Одиночка (страница 2)
Прямо, налево, пятая дверь справа. История болезни в руках – теперь ее. Пошла.
– Я присмотрю за ребенком, – предупредила медсестра.
Саша кивнула. Кивок получился скомканным, сбитым, будто она хотела кивнуть, но в последний момент передумала или чего-то в таком кивке вдруг испугалась.
– Спасибо.
– Ну, идите, идите, врач ждет, – поторопила медсестра.
И пришлось войти. В этот кабинет, где сидели несколько врачей, и все они как один что-то делали: звенели ложками, пили чаи, слушали пациентов, всегда пациентов, всегда чаи.
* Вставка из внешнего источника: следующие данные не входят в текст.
-- ==== Sys2Proof/Machine/Various.lean ====
section
/-! DEFINITION. The reserved condition, the Various category and the top-level sentinel (R141 to R149). -/

namespace Sys2Proof.Machine

/-- ReservedCond (R141). -/
def execReservedCond (s : State) : Host.Outcome State Fault Refusal := decoded s .reservedCond

/-- BX (R145): the register is named, its value is not read. -/
def execBx (cond : Cond) (rm : Reg) (s : State) : Host.Outcome State Fault Refusal := decoded s (.bx cond rm)

/-- UnknownMiscOther (R148). -/
def execUnknownMiscOther (s : State) : Host.Outcome State Fault Refusal := decoded s .unknownMiscOther

/-- UnknownMiscCategory (R147). -/
def execUnknownMiscCategory (s : State) : Host.Outcome State Fault Refusal := decoded s .unknownMiscCategory

/-- UnknownVariousOp (R146). -/
def execUnknownVariousOp (s : State) : Host.Outcome State Fault Refusal := decoded s .unknownVariousOp

/-- Unknown, id3 0x6 (R149): the result carries no condition. -/
def execUnknownId3x6 (s : State) : Host.Outcome State Fault Refusal := decoded s .unknown

/-- Unknown, id3 0xC (R149). -/
def execUnknownId3xC (s : State) : Host.Outcome State Fault Refusal := decoded s .unknown

/-- Unknown, id3 0xE (R149). -/
def execUnknownId3xE (s : State) : Host.Outcome State Fault Refusal := decoded s .unknown

end Sys2Proof.Machine
end

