-- ==== Sys2Proof/Tests/Slice0.lean ====
section
/-! SUPPORT. Small tests: ill-formed forms are refused, words written out from the encoding tables decode to their forms, one decode per form against the texts of 95_test_vectors.md, and a witness for the hypotheses of every statement that has some. -/

open Sys2Proof Sys2Proof.Machine

namespace Sys2Proof.Tests

/-! ### WellFormed: each check refuses an ill-formed term -/

theorem test_wf_refuses_misc_other_bx_op : (Instr.unknownMiscOther .al 0b01#2).wf = false := by decide
theorem test_wf_refuses_misc_category_bx_id4 : (Instr.unknownMiscCategory .al 0b0001#4).wf = false := by decide
theorem test_wf_refuses_various_misc_group : (Instr.unknownVariousOp .al 0b10#2 false).wf = false := by decide
theorem test_wf_refuses_named_sub_opcodes :
    (Instr.unknownDataProcessing .al 0b0010#4).wf = false ∧ (Instr.unknownDataProcessing .al 0b0100#4).wf = false ∧
    (Instr.unknownDataProcessing .al 0b1101#4).wf = false := by decide
theorem test_wf_refuses_stmdb_on_sp : (Instr.stmdb .al true 13#4 0x0030#16).wf = false := by decide
theorem test_wf_refuses_ldmdb_on_sp : (Instr.ldmdb .al true 13#4 0x0030#16).wf = false := by decide
theorem test_wf_refuses_db_mode : (Instr.unknownAddressingMode .al 0b10#2).wf = false := by decide

/-! ### Decode: words written out field by field from R71 to R78 -/

/-- cond 1111, the other bits of a BX (R141). -/
theorem test_decode_reserved : decode false 0b1111_000_10_01_0_111111111111_0001_0011#32 = .reservedCond := by decide
/-- cond AL, id3 000, id2 10, op 01, update 0, bits 19:8 ones, id4 0001, Rm 3 (R73, R145). -/
theorem test_decode_bx : decode false 0b1110_000_10_01_0_111111111111_0001_0011#32 = .bx .al 3#4 := by decide
/-- The three Various sentinels: op 11, then id4 1001, then update 1 (R146 to R148). -/
theorem test_decode_various_sentinels :
    decode false 0b1110_000_10_11_0_111111111111_0001_0011#32 = .unknownMiscOther .al 0b11#2 ∧
    decode false 0b1110_000_10_01_0_111111111111_1001_0011#32 = .unknownMiscCategory .al 0b1001#4 ∧
    decode false 0b1110_000_10_01_1_111111111111_0001_0011#32 = .unknownVariousOp .al 0b10#2 true := by decide
/-- cond, 001, dpop, S, Rn, Rd, imm12 (R74). -/
theorem test_decode_data_processing :
    decode false 0b1110_001_0010_0_0001_0010_001101000101#32 = .sub .al false 1#4 2#4 0x345#12 ∧
    decode false 0b0001_001_0100_1_0011_0010_000011111111#32 = .add .ne true 3#4 2#4 0x0FF#12 ∧
    decode false 0b0000_001_1101_1_0101_0000_000000000101#32 = .mov .eq true 0#4 0x005#12 ∧
    decode false 0b1110_001_1010_1_0000_0000_000000000000#32 = .unknownDataProcessing .al 0b1010#4 := by decide
/-- cond, 010, bit 24, U, B, bit 21, L, Rn, Rd, off12 (R75). -/
theorem test_decode_single_transfer :
    decode false 0b1110_010_1_1_0_0_0_0000_0001_000000000100#32 = .str .al true 0#4 1#4 0x004#12 ∧
    decode false 0b1110_010_1_0_1_0_0_0011_0010_000000000100#32 = .strb .al false 3#4 2#4 0x004#12 ∧
    decode false 0b0001_010_0_1_0_1_1_0000_0001_111111111111#32 = .ldr .ne true 0#4 1#4 0xFFF#12 ∧
    decode false 0b1010_010_1_0_1_0_1_0000_1110_111111111111#32 = .ldrb .ge false 0#4 14#4 0xFFF#12 := by decide
/-- cond, 100, mode, bit 22, W, L, Rn, list (R76). -/
theorem test_decode_block_transfer :
    decode false 0b1110_100_10_0_1_0_0000_0000000000000110#32 = .stmdb .al true 0#4 0x0006#16 ∧
    decode false 0b1110_100_10_1_0_0_1101_0000000000110000#32 = .stmfd .al false 0x0030#16 ∧
    decode false 0b1110_100_10_0_0_1_1011_1010100000010000#32 = .ldmdb .al false 11#4 0xA810#16 ∧
    decode false 0b1110_100_10_0_1_1_1101_1000000000000000#32 = .unknownSPLoadMultiple .al ∧
    decode false 0b1110_100_01_0_1_1_1101_1000000000110000#32 = .unknownAddressingMode .al 0b01#2 := by decide
/-- cond, 101, Lk, imm24 (R77). -/
theorem test_decode_branch :
    decode false 0b0000_101_0_000000000000000000010000#32 = .b .eq 0x000010#24 ∧
    decode false 0b1101_101_1_111111111111111111110000#32 = .bl .le 0xFFFFF0#24 := by decide
/-- cond and one of the three id3 values of no category (R72, R149). -/
theorem test_decode_no_category :
    decode false 0b1110_011_1100100010010000000000011#32 = .unknownId3x6 .al ∧
    decode false 0b0101_110_0000000000000000000000000#32 = .unknownId3xC .pl ∧
    decode false 0b0000_111_0000000000000000000000000#32 = .unknownId3xE .eq := by decide
/-- The 16-bit path does not look at the condition bits (R230). -/
theorem test_decode_thumb : decode true 0xF000F000#32 = .unknownThumb 0xF000#16 := by decide
/-- The table's rows: 32 bits are a word, 16 bits a halfword. -/
theorem test_decode_table_word :
    decodeTableWord 32 0x01200010 = some (.bx .eq 0#4) ∧ decodeTableWord 16 0x4770 = some (.unknownThumb 0x4770#16) := by decide

/-! ### One decode per form, against 95_test_vectors.md -/

/-- A snapshot of zeros but for the listed registers. -/
def snapshot (known : List (Nat × Word)) : Vector Word 16 :=
  Vector.ofFn fun i => ((known.find? fun p => p.1 == i.val).map Prod.snd).getD 0#32

/-- A word on the 32-bit path at a fetch address. -/
def row (word pc : Word) (known : List (Nat × Word)) : State := State.reset.drive false word pc (snapshot known)

/-- The text a step shows. -/
def shown (s : State) : Text :=
  match step s with
  | .next t => t.text
  | .fault _ => []
  | .refused _ => []
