-- ==== Sys2Proof/Config.lean ====
section
/-!
DEFINITION. The numbers the spec fixes for the part, and the one value it leaves open.
-/

namespace Sys2Proof.Config

/-- The top value of office time, at which it stays (R23). -/
def topTime : Nat := 4294967295

/-- Measurement ticks from one tick event to the next (R22). -/
def ticksPerTickEvent : Nat := 2000000

/-- The edge watch at which a signal is lost (R28). -/
def edgeWatchLimit : Nat := 10000

/-- The frame watch at which a frame start is counted as missed (R46). -/
def frameWatchLimit : Nat := 3750

/-- The byte watch at which a frame in assembly is abandoned (R157). -/
def byteWatchLimit : Nat := 400000

/-- The time of one byte of the serial line, 10 bit times at 230,400 bit/s, in eighteenths of a measurement tick: a
byte lasts 15,625/18 ticks (R22, R155). -/
def byteTime : Nat := 15625

/-- Bit times of one byte of the serial line: a start bit, 8 data bits and a stop bit (R155). -/
def bitsPerByte : Nat := 10

/-- One measurement tick in the unit of byteTime. -/
def byteTimePerTick : Nat := 18

/-- Measurement ticks of one outgoing frame (R134). -/
def ticksPerFrame : Nat := 2500

/-- Bits of one highway frame (R42, R134). -/
def bitsPerFrame : Nat := 384

/-- The bound of raw, adjusted and filtered offsets, in offset units (R32, R33). -/
def offsetLimit : Int := 400000

/-- The bound of the oscillator trim (R33). -/
def trimLimit : Int := 200000

/-- The greatest number of shelves on a chain that does not return to itself: all of them. -/
def chainFuel : Nat := 32

/-- DESIGN CHOICE, safe (log 15). The remaining time that READ REFERENCE and READ SHELF report where the expiry held
is not later than the time read. That is so for a timer that has run out and whose expiry event is not yet taken, and
for a timer counted in seconds that was started while office time stood at its top value, whose expiry is then the
present time and which has not run out (R24). R12 and R77 give the remaining time a range that starts at 1, R18 counts
the steps of office time still to come, and neither states a value there. A function of the expiry and of the time
read, with no body. -/
opaque freeRemaining : Nat → Nat → Nat

end Sys2Proof.Config
end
– Александра Валерьевна? – позвал ее усатый, крепко сбитый мужчина.
– Да. Здравствуйте.
Усталый врач указал на стул и принял из рук историю болезни. Как же она не догадалась заглянуть в эту папку? Где же было здравому смыслу бороться со слепой, вышедшей из моды но пока еще тлеющей, тлеющей, да надеждой?
– Александра Валерьевна, нужно ваше согласие на операцию. И по общему состоянию…
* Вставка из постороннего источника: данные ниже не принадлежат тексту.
/-- The switch request of a shelf; a shelf that is not JOINED has none (R82). -/
def Shelf.request (x : Shelf) : SwitchRequest := (x.card.map (·.request)).getD .none

/-- A shelf in ACQUIRE. -/
def Shelf.acquiring (x : Shelf) : Bool :=
  match x.timing with
  | some (.acquire _ _ _) => true
  | _ => false

/-- Holdover-start with its aged flag, in HOLDOVER and in ACQUIRE with origin HOLDOVER (R73). -/
def Timing.heldOver : Timing → Option Holdover
  | .holdover h => some h
  | .acquire _ (.holdover h) _ => some h
  | _ => none

/-- The grade of a shelf in holdover: the holdover grade, or once aged the free-run grade (R92). -/
def ShelfConfig.holdoverTrace (c : ShelfConfig) (h : Holdover) : Nat :=
  if h.aged then c.freeRunGrade else c.holdoverGrade

/-- The traced grade of a shelf (R92), following LOCKED FEEDs for at most fuel shelves. A chain that returns to
itself, which R101 rules out, and a FEED without a home shelf, which R7 rules out, yield 15 (log 17). -/
def State.tracedFrom : Nat → State → ShelfNo → Nat
  | 0, _, _ => 15
  | fuel + 1, s, h =>
    match (s.shelf h).timing with
    | none => 15
    | some (.locked r _) =>
      if (s.ref r).cfg.kind = .feed then
        match (s.ref r).cfg.homeShelf with
        | some t => State.tracedFrom fuel s t
        | none => 15
      else s.localGrade r
    | some (.acquire _ (.locked _ carried) _) => carried
    | some (.acquire _ (.holdover o) _) => (s.shelf h).cfg.holdoverTrace o
    | some (.acquire _ .freeRun _) => (s.shelf h).cfg.freeRunGrade
    | some (.holdover o) => (s.shelf h).cfg.holdoverTrace o
    | some .freeRun => (s.shelf h).cfg.freeRunGrade

/-- The traced grade of a shelf (R92). -/
def State.tracedGrade (s : State) (h : ShelfNo) : Nat := State.tracedFrom Config.chainFuel s h

/-- The effective grade of a reference: R68, and for a FEED the traced grade of its home shelf (R98). -/
def State.effectiveGrade (s : State) (r : RefNo) : Nat :=
  if (s.ref r).cfg.kind = .feed then
    match (s.ref r).cfg.homeShelf with
    | some t => s.tracedGrade t
    | none => 15
  else s.localGrade r

/-- The root of a shelf (R93). -/
def State.rootFrom : Nat → State → ShelfNo → Option RefNo
  | 0, _, _ => none
  | fuel + 1, s, h =>
    match (s.shelf h).timing with
    | some (.locked r _) =>
      if (s.ref r).cfg.kind = .feed then
        match (s.ref r).cfg.homeShelf with
        | some t => State.rootFrom fuel s t
        | none => none
      else some r
    | _ => none

/-- The root of a shelf (R93). -/
def State.root (s : State) (h : ShelfNo) : Option RefNo := State.rootFrom Config.chainFuel s h

/-- The next shelf of a chain: the home shelf of the FEED the shelf is LOCKED on or in ACQUIRE toward (R95). -/
def State.nextOnChain (s : State) (h : ShelfNo) : Option ShelfNo := (s.shelf h).selected.bind s.feedHome

/-- The chain of a shelf (R95). -/
def State.chainFrom : Nat → State → ShelfNo → List ShelfNo
  | 0, _, _ => []
  | fuel + 1, s, h =>
    h :: match s.nextOnChain h with
      | some t => State.chainFrom fuel s t
      | none => []

/-- The chain of a shelf (R95). -/
def State.chain (s : State) (h : ShelfNo) : List ShelfNo := State.chainFrom Config.chainFuel s h

/-- The number of FEED hops in a shelf's chain (R96). -/
def State.depth (s : State) (h : ShelfNo) : Nat := (s.chain h).length - 1

/-- The greatest number of hops from any shelf whose chain contains h down to h (R96). -/
def State.height (s : State) (h : ShelfNo) : Nat :=
  (allShelves.map fun u => if h ∈ s.chain u then (s.chain u).idxOf h else 0).foldl max 0

/-- The shelves LOCKED on a reference or in ACQUIRE toward it (R12). -/
def State.users (s : State) (r : RefNo) : List ShelfNo :=
  allShelves.filter fun h => (s.shelf h).selected == some r

/-! ## Eligibility and the choice -/

/-- The four conditions of R100 on a FEED of home shelf t for shelf h. -/
def State.feedFits (s : State) (h t : ShelfNo) : Bool :=
  decide (t ≠ h) && (s.shelf t).isJoined && !(s.chain t).contains h
    && decide (s.depth t + 1 + s.height h ≤ s.engine.depthLimit)

/-- The FEED conditions of R100, which hold of every reference that is not a FEED. -/
def State.loopFree (s : State) (h : ShelfNo) (r : RefNo) : Bool :=
  if (s.ref r).cfg.kind = .feed then
    match (s.ref r).cfg.homeShelf with
    | some t => s.feedFits h t
    | none => false
  else true

/-- Eligibility of a candidate entry of shelf h (R99, R100). -/
def State.eligible (s : State) (h : ShelfNo) (e : Candidate) : Bool :=
  decide ((s.ref e.ref).cfg.kind ≠ .unused) && (s.ref e.ref).run.availability.usable && !e.lockout
    && decide (e.refusedUntil ≤ s.now) && decide (s.effectiveGrade e.ref ≤ (s.shelf h).cfg.minimumGrade)
    && s.loopFree h e.ref

/-- The entry of a shelf that names a reference. -/
def Shelf.entry (x : Shelf) (r : RefNo) : Option Candidate := x.candidates.find? fun e => e.ref == r

/-- A reference whose entry on shelf h is eligible. -/
def State.eligibleRef (s : State) (h : ShelfNo) (r : RefNo) : Bool :=
  match (s.shelf h).entry r with
  | some e => s.eligible h e
  | none => false

/-- The eligible candidates of a shelf in list order. -/
def State.eligibleRefs (s : State) (h : ShelfNo) : List RefNo :=
  ((s.shelf h).candidates.filter (s.eligible h)).map (·.ref)

/-- The earliest of the references with the best grade. -/
def State.bestOf (s : State) : List RefNo → Option RefNo
  | [] => none
  | r :: rest =>
    match s.bestOf rest with
    | none => some r
    | some x => if s.effectiveGrade x < s.effectiveGrade r then some x else some r

/-- The choice for a revertive shelf (R102). -/
def State.bestChoice (s : State) (h : ShelfNo) : Option RefNo := s.bestOf (s.eligibleRefs h)

/-- The automatic choice of a joined shelf (R102, R103). -/
def State.autoChoice (s : State) (h : ShelfNo) : Option RefNo :=
  match (s.shelf h).cfg.revertive, (s.shelf h).timing with
  | false, some (.locked r _) =>
    if s.eligibleRef h r && (s.eligibleRefs h).all (fun x => decide (s.effectiveGrade r ≤ s.effectiveGrade x)) then
      some r
    else s.bestChoice h
  | _, _ => s.bestChoice h

/-- The choice under FORCED r (R121). -/
def State.forcedChoice (s : State) (h : ShelfNo) (r : RefNo) : Option RefNo :=
  if (s.ref r).run.availability.usable && s.loopFree h r then some r else none

/-- The choice of a shelf under its switch request (R102, R103, R121, R123). -/
def State.choice (s : State) (h : ShelfNo) : Option RefNo :=
  match (s.shelf h).request with
  | .none => s.autoChoice h
  | .forced r => s.forcedChoice h r
  | .manual r => if s.eligibleRef h r then some r else s.autoChoice h

/-- Whether a shelf is in a visit list: JOINED and not in ACQUIRE (R109). -/
def Shelf.visitable (x : Shelf) : Bool := x.isJoined && !x.acquiring

/-- The visit list of R109: ascending depth, and for equal depths ascending shelf number. -/
def State.visitOrder (s : State) : List ShelfNo :=
  let keyed := (allShelves.filter fun h => (s.shelf h).visitable).map fun h => (s.depth h, h)
  (List.range Config.chainFuel).flatMap fun d => (keyed.filter fun k => k.1 == d).map (·.2)

/-! ## The Distribution Highway -/

/-- The advertised grade of LINE reference r whose home shelf is h (R141). -/
def State.advertisedGrade (s : State) (r : RefNo) (h : ShelfNo) : Nat :=
  if !(s.shelf h).isJoined then 15
  else if s.root h = some r then 15
  else s.tracedGrade h

/-- The place of a grade in a send map (R60): grades 1 to 12, then 15. Any other number, which no rule yields, is
given the place of 15 (log 27). -/
def sendIndex (g : Nat) : Fin 13 :=
  if h : 1 ≤ g ∧ g ≤ 12 then ⟨g - 1, by omega⟩ else 12

/-- The group of quality slot 32 + j: LINE references r with r mod 16 = j, ascending (R139). -/
def State.qualityGroup (s : State) (j : Fin 16) : List RefNo :=
  allRefs.filter fun r => decide (r.val % 16 = j.val) && decide ((s.ref r).cfg.kind = .line)

/-- The subject of a block start in quality slot 32 + j (R139). -/
def State.qualitySubject (s : State) (j : Fin 16) : Option RefNo :=
  match s.dh.rotation[j] with
  | some p =>
    match (s.qualityGroup j).find? fun r => decide (p < r) with
    | some r => some r
    | none => (s.qualityGroup j).head?
  | none => (s.qualityGroup j).head?

/-! ## The attention line -/

/-- The condition under which the attention line is asserted (R149). -/
def ReportQueue.attentionCondition (q : ReportQueue) (now : Nat) : Bool :=
  q.service == .closed &&
    (decide (q.threshold ≤ q.records.length) ||
      (decide (0 < q.ageLimit) &&
        match q.records with
        | [] => false
        | oldest :: _ => decide (q.ageLimit ≤ now - oldest.first)))

/-! ## Events that are due

A counted event can take place only when its count has reached its limit (log 2); a step on an empty queue waits
while one is due (log 3). -/

/-- A tick event is due (R22). -/
def State.tickEventDue (s : State) : Bool := decide (Config.ticksPerTickEvent ≤ s.time.subTicks) && !s.time.secondDue

/-- The edge watch of a PRESENT channel has reached its limit (R28). -/
def Channel.atWatchLimit (c : Channel) : Bool := c.present && decide (Config.edgeWatchLimit ≤ c.edgeWatch)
Боль разливалась медленно боль ли? И вроде как доходил смысл слов, обозначающих диагнозы. И смыкались и размыкались губы спокойного, отрешенного доктора. И Саша наконец поняла, что от нее прятали все это время в роддоме, почему отводили глаза.
Может, она оглохла? Сошла с ума?
Шум в ушах нарастал, нарастал, и в один момент показалось, что звуки в мире закончились, все, кроме доктора, разучились говорить. Когда он закончил и сказал ей идти, она встала и пошла.
встала и пошла
Да, можно было ничего не запоминать. У них все записано. Все, что нужно знать, она знала. Ее ребенок никогда не будет здоровым.
Как-то снова оказалась в палате.
Хотела кинуться на кровать, но он проснулся. Закряхтел. Застонал. Пришлось проверить подгузник, а потом долго укачивать младенца на руках. Но он не засыпал, черт возьми, не засыпал и все больше извивался на руках.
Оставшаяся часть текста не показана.